John Coleman: 'That ball' will forever haunt Rob Hennelly. I know

Today, everything is immaterial. The strength of Dublin’s bench? Irrelevant.

John Coleman: 'That ball' will forever haunt Rob Hennelly. I know

Cormac Costello’s three points? Forget about them. As for Cillian O’Connor’s late miss? Another minor insignificance.

The fact that the Mayo forwards only managed eight points from play across 140 minutes of championship football? A footnote that time will deem pointless.

Refereeing inconsistencies? Are you serious?

Right now, in Rob Hennelly’s world, none of this matters. Because in his mind, it’s all his fault. On Saturday night the last thing he probably thought of was ‘that ball’. It was more than likely the first thing he thought of on Sunday morning too. That sequence will continue for a long time. It will wake him up at night.

There will be a day when ‘that ball’ no longer bookends his day, but that doesn’t mean it won’t haunt him. It will torment him at times that have no relation to football. Cutting the lawn, making a cup of tea, buying a round at the bar. I know because I’ve been there. Were the stakes as high? Of course not. But I know that it’s the simplicity of the moment that will hurt him the most.

The role of a goalkeeper has changed beyond recognition over the past 15 years. The restart, the stats, go short, go long, possession, free man… whatever. What hasn’t changed is the fundamental fear of doing something simple, badly.

Because it’s the bread and butter that you pride yourself on. There’s more satisfaction in doing the apparently simple thing well than from any heroic save. The save is for the spectator, a game of chance as much as it is of skill or wit.

Catch the ball and kick the ball. The basics. The basics. That’s what’s probably running through Rob Hennelly’s head right now. How did I get the easiest thing so wrong?

Just before, he might even have thought that he’d gotten away with it. His kick-outs hadn’t been what they were supposed to be. But Mayo had just taken the lead. There was a feeling that the dream might become a reality.

What happened after that will be forever etched in his mind.

He’ll forever see Paul Flynn’s abject effort drop into him. He’ll forever watch the ball dropping into his hands. He’ll forever have the feeling of panic when he realises that the ball hasn’t stuck. He’ll never understand how he let it happen.

I still see the one that haunts me. Colm O’Neill, off his left foot. I assume it’s going over. I switch off. It drops short. I flap at it. Someone has followed it in. Goal. Game over. Shame. Disbelief. Embarrassment. Self-loathing.

Dark, dark places where demons will forever lurk.

Your teammates tell you that there were chances; that the game doesn’t boil down to one moment. Your family remind you of the times you’ve got it right, that there are many more important things in life. Your good friends explain that it’s a lonely place and that you’re brave to play there. Your best friends look into your eyes and see that there’s nothing to say.
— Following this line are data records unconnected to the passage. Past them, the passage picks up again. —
-- ==== Sys2Proof/Config.lean ====
section
/-! DEFINITION. What the spec leaves to the implementation: constants without a body, so that no proof can see their values.
Each is named in a log entry. The first argument of a counted one is the free-value counter of State. -/

namespace Sys2Proof.Config

/-- R69: whether a short read obtains the new value; by counter, fibre position on its core and register number (log 4). -/
opaque shortRead : Nat → Nat → Nat → Bool

/-- R98, R99: how far, in units of the last place, the device's binary32 result of a special function lies from the
nearest representable value, by sub-code and input bits; the model clamps it to the bound of R99 (log 5). -/
opaque specialUlp : Nat → BitVec 32 → Int

/-- R99, R100: the binary32 result of RCP at a nonzero argument whose reciprocal lies beyond binary32, by input bits
(log 5). -/
opaque rcpBeyond : BitVec 32 → BitVec 32

/-- R377: the same as `specialUlp` for the rotary generator's cosine and sine, by binary64 angle bits (log 6). -/
opaque rotaryUlp : Bool → BitVec 64 → Int

/-- R326: which entry of a 64 KiB group that disagrees an access uses, by counter (log 10). -/
opaque contPick : Nat → Nat

/-- R399: how many levels the grants come down in an evaluation so that the cap is held, by counter (log 15). -/
opaque capSteps : Nat → Nat

/-- R399: which of the clusters that come next is lowered, by counter and level taken (log 15). -/
opaque capPick : Nat → Nat → Nat

/-- R399: the watts that a function draws, by counter and function (log 15). -/
opaque functionDraw : Nat → Nat → Nat

/-- R400: the pass count that cap enforcement and thermal protection need, by counter and cluster (log 15). -/
opaque passNeed : Nat → Nat → Nat

/-- R401: energy charged to a context in one evaluation, by counter and context, in microjoules (log 15). -/
opaque energyUse : Nat → Nat → Nat

/-- R386: the idle floor measured at boot, by boot number, in watts (log 15). -/
opaque idleFloor : Nat → Nat

/-- R396: hub cycles that a boot step takes, by counter and step (log 17). -/
opaque stepTime : Nat → Nat → Nat

/-- R395: what the boot ROM holds, and the power tables (log 16). -/
opaque bootRom : List Byte
opaque powerTables : List Byte

/-- R395: the Corgon image as manufactured (log 16). -/
opaque corgonImage : List Byte

/-- R395: the bytes of the hub configuration, by Corgon's configuration numbers (log 16). -/
opaque hubConfig : List Nat → List Byte

/-- R395: the bytes of the physical function's configuration space, by boot number (log 16). -/
opaque pfConfig : Nat → List Byte

/-- R395: byte i of the digests that the boot before State.reset measured (log 17). -/
opaque firstDigest : Nat → Byte

/-- R394: the identity key that the device was given at manufacture (log 16). -/
opaque idKey : BitVec 256

/-- R394: the SM3 digest of the image key's public part in the boot ROM (log 16). -/
opaque imageKeyDigest : List Byte

/-- R394: the ephemeral number of attempt i at the signature over a report (log 16). -/
opaque signNonce : List Byte → Nat → Nat

/-- R395: byte i of the certificate chain (log 16). -/
opaque certByte : Nat → Byte

/-- R395: bytes of the certificate chain (log 16). -/
opaque certLen : Nat

/-- R394: the public key, the signature and the signed bytes that a signed image holds (log 16). -/
opaque imageParts : List Byte → List Byte × List Byte × List Byte

/-- R282, R284: what a copy reads of a register whose window its context no longer has, by counter (log 31). -/
opaque lostSource : Nat → BitVec 64

/-- R214: the words of a top-k state entry beyond the kept count's room (log 22). -/
opaque topkUndefined : Nat → BitVec 32

end Sys2Proof.Config
end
They’re all right, of course. But that doesn’t change anything. It doesn’t take away that nagging feeling that everybody is talking about you, that everybody is looking at you, that everybody is judging you, that some people are even laughing at you.

Nobody understands. You’ll nod your head and say thanks. You’ll agree and say that they are right; it is a hard place to play.

But you won’t mean it. None of that matters. All you want is your own space, all you want is a chance to go back and do what you were supposed to do. No critic will ever be as acerbic as your own internal one.

Months later somebody will ask you what you are thinking about. You will lie. You want to appear ‘ok with it’.

It happened Stephen Cluxton too, in the semi-final. A goalkeeper that had previously seemed unflappable all of a sudden looked ordinary. All the intricacies of his game were gone and it was a case of bombing it up the middle. He’d lost his nerve.

However, Cluxton was lucky in the end. His team dragged him through and it’s forgotten about now. We all know that 140 minutes cannot be boiled down to one moment. Try telling Rob Hennelly that.